Saved data entries
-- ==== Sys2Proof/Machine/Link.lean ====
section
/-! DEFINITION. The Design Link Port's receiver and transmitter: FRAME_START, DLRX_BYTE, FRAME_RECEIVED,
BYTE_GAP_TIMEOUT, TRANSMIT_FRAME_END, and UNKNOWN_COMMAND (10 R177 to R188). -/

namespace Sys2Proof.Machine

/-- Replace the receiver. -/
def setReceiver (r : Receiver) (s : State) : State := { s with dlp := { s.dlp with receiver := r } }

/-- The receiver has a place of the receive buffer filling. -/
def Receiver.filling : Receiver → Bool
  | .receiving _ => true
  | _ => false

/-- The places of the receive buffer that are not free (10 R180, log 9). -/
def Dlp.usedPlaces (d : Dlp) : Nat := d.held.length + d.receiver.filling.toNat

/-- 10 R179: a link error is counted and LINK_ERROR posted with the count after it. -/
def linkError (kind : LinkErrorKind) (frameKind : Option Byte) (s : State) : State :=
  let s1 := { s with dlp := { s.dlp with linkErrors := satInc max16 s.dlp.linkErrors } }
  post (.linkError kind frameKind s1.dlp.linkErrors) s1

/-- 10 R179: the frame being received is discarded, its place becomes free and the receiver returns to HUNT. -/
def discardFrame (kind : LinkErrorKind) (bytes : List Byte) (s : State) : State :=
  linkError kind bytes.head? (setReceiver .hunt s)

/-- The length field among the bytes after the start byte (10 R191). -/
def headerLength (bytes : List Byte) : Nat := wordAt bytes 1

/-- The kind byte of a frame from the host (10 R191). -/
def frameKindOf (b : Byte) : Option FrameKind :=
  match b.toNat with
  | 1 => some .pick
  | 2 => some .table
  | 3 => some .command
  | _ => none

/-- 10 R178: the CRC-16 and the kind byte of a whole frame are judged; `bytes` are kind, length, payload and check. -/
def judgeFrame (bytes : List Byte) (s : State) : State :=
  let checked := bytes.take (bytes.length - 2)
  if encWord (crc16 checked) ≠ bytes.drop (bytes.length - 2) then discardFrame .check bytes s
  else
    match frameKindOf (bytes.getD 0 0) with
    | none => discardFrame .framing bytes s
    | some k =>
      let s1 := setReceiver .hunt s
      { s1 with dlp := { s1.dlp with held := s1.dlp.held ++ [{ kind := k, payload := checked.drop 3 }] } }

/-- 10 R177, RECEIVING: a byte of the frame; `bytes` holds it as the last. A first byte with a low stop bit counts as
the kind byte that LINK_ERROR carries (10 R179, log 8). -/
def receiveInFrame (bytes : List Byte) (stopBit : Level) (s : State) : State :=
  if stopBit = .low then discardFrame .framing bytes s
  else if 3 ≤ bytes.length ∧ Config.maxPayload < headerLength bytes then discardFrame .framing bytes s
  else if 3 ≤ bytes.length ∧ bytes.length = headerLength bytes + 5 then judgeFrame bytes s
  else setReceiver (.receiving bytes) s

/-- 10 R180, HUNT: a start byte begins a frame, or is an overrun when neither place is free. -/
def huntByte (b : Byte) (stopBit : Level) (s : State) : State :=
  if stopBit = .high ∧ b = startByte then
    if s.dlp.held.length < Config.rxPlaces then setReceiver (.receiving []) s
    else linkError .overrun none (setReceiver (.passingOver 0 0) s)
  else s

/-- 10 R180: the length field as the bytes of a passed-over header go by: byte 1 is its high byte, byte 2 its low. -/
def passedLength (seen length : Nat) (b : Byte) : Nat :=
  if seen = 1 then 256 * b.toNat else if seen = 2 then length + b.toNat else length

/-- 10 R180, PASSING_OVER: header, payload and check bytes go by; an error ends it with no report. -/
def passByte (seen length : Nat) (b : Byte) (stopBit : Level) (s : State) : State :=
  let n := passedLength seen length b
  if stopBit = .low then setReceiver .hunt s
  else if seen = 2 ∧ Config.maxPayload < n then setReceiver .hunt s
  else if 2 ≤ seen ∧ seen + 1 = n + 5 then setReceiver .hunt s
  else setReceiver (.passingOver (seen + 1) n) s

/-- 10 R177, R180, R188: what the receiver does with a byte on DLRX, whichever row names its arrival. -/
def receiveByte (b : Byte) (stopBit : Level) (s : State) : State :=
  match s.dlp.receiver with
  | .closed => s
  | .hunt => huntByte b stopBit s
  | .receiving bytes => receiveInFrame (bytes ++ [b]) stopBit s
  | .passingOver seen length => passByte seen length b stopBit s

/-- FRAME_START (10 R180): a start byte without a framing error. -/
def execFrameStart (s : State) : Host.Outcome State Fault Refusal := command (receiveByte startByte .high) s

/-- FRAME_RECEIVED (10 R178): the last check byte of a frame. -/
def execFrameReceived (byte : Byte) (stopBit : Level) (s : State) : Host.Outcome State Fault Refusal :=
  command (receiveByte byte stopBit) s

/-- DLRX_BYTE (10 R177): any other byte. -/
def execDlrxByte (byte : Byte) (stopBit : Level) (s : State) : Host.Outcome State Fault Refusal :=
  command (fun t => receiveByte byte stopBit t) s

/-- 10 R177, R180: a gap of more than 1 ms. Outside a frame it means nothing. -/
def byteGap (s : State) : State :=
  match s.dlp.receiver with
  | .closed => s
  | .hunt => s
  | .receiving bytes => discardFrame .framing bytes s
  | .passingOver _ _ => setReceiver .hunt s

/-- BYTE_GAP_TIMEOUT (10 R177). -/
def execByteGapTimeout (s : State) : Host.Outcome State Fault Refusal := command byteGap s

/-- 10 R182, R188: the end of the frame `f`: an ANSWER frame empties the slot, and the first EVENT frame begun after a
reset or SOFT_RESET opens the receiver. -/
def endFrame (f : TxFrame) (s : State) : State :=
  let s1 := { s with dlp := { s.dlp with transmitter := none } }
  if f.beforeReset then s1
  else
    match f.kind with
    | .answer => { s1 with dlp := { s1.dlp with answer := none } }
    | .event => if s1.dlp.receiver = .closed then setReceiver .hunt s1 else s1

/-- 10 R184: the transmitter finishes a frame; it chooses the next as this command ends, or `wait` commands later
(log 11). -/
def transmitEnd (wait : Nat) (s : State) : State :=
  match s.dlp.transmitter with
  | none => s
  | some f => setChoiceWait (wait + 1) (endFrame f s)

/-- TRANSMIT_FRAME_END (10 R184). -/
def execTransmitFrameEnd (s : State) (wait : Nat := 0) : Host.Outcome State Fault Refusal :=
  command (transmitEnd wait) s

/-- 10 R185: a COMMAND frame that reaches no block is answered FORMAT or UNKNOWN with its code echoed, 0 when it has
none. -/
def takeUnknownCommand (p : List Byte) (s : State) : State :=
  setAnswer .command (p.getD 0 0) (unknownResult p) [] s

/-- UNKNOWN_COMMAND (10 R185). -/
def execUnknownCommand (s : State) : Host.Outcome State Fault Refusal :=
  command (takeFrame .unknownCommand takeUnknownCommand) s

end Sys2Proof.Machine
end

[Exercise brief]: Return only the number of lines in the entries above that contain the word "high".

[Task output]: 3